Scan the data below and work out how many of its lines contain the word "waits". Give only that number.

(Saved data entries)
----

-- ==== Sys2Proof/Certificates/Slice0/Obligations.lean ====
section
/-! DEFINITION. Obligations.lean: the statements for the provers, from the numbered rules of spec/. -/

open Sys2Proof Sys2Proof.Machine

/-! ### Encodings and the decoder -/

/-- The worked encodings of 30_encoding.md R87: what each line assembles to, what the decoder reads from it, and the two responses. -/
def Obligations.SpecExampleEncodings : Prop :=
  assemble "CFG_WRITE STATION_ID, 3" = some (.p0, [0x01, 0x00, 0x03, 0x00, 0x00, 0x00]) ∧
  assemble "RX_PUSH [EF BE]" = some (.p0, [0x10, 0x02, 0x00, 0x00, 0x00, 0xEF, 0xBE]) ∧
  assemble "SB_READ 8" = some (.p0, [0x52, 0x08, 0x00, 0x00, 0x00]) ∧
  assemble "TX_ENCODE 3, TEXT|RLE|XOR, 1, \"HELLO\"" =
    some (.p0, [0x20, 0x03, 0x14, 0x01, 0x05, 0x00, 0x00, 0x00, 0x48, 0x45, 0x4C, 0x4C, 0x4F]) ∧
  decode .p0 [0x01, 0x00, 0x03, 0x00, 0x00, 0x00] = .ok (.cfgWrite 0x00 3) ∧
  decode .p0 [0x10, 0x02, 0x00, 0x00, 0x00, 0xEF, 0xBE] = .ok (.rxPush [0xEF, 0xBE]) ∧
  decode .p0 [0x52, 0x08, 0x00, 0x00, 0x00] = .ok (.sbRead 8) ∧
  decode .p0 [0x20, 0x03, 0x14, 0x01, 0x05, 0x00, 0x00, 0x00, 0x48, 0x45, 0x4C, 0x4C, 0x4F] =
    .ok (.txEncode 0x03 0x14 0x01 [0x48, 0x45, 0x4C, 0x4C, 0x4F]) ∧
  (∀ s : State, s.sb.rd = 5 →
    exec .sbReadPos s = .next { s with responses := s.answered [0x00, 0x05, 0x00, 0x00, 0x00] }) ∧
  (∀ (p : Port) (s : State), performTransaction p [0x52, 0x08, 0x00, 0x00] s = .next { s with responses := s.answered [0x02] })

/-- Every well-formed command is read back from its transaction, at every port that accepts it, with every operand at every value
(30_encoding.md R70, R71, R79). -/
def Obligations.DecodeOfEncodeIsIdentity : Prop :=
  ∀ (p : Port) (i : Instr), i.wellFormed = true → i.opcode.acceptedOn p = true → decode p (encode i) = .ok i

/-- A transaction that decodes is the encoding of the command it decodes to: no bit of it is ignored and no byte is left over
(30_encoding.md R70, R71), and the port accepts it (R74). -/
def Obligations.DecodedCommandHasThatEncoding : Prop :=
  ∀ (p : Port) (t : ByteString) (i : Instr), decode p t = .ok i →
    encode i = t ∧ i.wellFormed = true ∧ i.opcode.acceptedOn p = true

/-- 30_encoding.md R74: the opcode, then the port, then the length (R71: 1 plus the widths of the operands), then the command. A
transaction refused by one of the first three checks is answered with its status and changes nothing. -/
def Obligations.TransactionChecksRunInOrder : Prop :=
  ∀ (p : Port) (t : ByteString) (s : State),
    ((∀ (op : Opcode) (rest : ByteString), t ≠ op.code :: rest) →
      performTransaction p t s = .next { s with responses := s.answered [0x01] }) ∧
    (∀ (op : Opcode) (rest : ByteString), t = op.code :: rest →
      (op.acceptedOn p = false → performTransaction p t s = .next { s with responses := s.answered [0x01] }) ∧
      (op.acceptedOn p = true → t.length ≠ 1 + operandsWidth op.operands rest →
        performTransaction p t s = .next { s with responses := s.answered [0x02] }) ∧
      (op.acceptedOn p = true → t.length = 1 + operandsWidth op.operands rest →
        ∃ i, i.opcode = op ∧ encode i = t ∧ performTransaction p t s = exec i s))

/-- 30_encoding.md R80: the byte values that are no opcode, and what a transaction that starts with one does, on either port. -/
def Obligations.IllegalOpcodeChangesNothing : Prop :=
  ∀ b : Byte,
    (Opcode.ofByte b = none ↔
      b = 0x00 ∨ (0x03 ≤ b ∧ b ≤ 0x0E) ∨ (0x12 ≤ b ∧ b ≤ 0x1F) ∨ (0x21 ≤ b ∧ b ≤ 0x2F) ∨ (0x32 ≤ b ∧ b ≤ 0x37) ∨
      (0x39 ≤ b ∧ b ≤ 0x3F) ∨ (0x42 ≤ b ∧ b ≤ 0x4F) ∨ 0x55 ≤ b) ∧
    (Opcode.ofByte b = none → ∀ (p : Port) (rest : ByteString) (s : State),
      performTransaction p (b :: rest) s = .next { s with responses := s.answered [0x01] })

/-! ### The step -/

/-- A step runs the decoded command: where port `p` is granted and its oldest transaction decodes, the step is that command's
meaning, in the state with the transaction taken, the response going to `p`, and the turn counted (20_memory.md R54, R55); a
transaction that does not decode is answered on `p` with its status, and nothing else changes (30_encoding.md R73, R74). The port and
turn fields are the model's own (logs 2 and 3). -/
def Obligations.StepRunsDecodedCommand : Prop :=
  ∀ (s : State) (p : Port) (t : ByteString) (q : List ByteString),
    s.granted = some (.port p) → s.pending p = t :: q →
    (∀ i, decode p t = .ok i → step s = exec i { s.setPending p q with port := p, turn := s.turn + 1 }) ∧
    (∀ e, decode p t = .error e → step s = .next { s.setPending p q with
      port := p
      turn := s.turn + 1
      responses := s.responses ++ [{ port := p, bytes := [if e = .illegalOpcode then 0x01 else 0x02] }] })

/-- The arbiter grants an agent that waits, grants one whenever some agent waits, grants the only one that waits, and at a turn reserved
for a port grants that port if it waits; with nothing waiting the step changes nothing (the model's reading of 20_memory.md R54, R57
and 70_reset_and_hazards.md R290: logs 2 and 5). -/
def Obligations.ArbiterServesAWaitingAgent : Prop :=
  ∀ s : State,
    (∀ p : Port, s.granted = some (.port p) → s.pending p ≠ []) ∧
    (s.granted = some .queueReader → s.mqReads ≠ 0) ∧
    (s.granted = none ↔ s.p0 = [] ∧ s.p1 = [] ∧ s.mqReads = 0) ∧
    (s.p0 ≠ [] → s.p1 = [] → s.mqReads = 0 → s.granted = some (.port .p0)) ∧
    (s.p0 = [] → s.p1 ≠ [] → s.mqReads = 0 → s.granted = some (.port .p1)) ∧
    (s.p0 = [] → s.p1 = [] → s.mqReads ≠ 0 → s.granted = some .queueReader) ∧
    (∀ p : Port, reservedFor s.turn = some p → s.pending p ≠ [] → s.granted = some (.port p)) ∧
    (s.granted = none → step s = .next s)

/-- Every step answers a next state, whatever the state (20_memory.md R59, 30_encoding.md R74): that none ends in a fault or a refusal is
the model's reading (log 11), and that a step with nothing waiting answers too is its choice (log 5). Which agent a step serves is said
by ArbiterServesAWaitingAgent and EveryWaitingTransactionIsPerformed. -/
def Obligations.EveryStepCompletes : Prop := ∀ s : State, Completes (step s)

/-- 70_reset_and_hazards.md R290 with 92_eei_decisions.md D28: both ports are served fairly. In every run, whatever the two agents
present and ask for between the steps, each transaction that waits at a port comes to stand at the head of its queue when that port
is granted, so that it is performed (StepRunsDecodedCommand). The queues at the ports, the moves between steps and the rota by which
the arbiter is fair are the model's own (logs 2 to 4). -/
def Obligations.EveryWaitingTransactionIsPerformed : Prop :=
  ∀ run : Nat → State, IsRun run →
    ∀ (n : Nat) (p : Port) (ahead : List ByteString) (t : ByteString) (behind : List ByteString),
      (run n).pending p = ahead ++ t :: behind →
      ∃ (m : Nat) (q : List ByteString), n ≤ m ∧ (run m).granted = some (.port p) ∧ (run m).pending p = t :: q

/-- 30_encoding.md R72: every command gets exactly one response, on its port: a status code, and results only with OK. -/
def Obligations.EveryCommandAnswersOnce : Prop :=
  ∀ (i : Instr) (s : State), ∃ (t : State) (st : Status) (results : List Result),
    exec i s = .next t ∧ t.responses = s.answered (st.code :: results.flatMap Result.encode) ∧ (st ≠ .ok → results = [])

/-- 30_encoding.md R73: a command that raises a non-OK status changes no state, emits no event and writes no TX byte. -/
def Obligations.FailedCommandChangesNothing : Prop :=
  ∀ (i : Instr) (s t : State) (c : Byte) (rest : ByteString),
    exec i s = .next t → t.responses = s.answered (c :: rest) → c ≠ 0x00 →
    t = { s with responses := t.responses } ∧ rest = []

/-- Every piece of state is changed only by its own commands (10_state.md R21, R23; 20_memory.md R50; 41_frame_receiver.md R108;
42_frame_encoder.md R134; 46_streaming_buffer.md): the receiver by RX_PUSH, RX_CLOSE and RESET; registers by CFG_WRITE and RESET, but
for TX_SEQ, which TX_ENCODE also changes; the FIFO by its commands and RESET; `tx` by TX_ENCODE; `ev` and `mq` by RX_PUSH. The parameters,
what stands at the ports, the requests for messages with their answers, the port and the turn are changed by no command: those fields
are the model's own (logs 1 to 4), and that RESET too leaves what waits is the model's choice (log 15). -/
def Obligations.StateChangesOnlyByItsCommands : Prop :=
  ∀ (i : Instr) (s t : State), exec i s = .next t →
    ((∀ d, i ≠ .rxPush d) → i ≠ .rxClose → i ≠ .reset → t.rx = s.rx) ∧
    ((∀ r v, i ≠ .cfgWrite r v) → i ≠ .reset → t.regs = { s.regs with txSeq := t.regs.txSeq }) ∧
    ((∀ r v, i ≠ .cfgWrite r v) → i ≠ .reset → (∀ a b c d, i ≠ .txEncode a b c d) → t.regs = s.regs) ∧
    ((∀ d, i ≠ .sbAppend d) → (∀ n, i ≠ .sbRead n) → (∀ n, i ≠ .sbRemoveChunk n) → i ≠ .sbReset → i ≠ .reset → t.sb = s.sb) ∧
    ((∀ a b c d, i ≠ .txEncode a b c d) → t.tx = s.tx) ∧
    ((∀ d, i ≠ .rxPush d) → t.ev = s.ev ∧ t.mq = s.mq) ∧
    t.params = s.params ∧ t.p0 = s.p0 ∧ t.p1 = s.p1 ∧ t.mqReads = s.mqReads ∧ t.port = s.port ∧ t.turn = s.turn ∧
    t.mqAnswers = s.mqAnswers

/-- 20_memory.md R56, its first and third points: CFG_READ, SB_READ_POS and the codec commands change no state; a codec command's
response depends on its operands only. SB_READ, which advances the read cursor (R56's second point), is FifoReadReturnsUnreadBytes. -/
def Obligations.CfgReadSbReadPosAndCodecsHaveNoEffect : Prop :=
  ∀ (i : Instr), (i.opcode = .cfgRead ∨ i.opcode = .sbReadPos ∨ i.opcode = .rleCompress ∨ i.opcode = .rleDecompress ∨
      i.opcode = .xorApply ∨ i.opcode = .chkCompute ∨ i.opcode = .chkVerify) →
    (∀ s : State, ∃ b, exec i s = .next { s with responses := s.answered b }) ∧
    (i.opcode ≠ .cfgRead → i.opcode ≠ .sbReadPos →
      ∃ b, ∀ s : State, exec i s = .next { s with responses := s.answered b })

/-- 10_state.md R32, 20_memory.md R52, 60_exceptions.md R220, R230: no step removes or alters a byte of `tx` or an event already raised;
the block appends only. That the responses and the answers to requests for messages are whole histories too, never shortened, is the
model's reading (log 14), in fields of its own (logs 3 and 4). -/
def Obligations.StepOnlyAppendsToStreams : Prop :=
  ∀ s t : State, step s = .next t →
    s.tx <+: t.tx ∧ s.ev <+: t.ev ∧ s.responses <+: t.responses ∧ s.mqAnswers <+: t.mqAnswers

----

__THE ANSWER__
4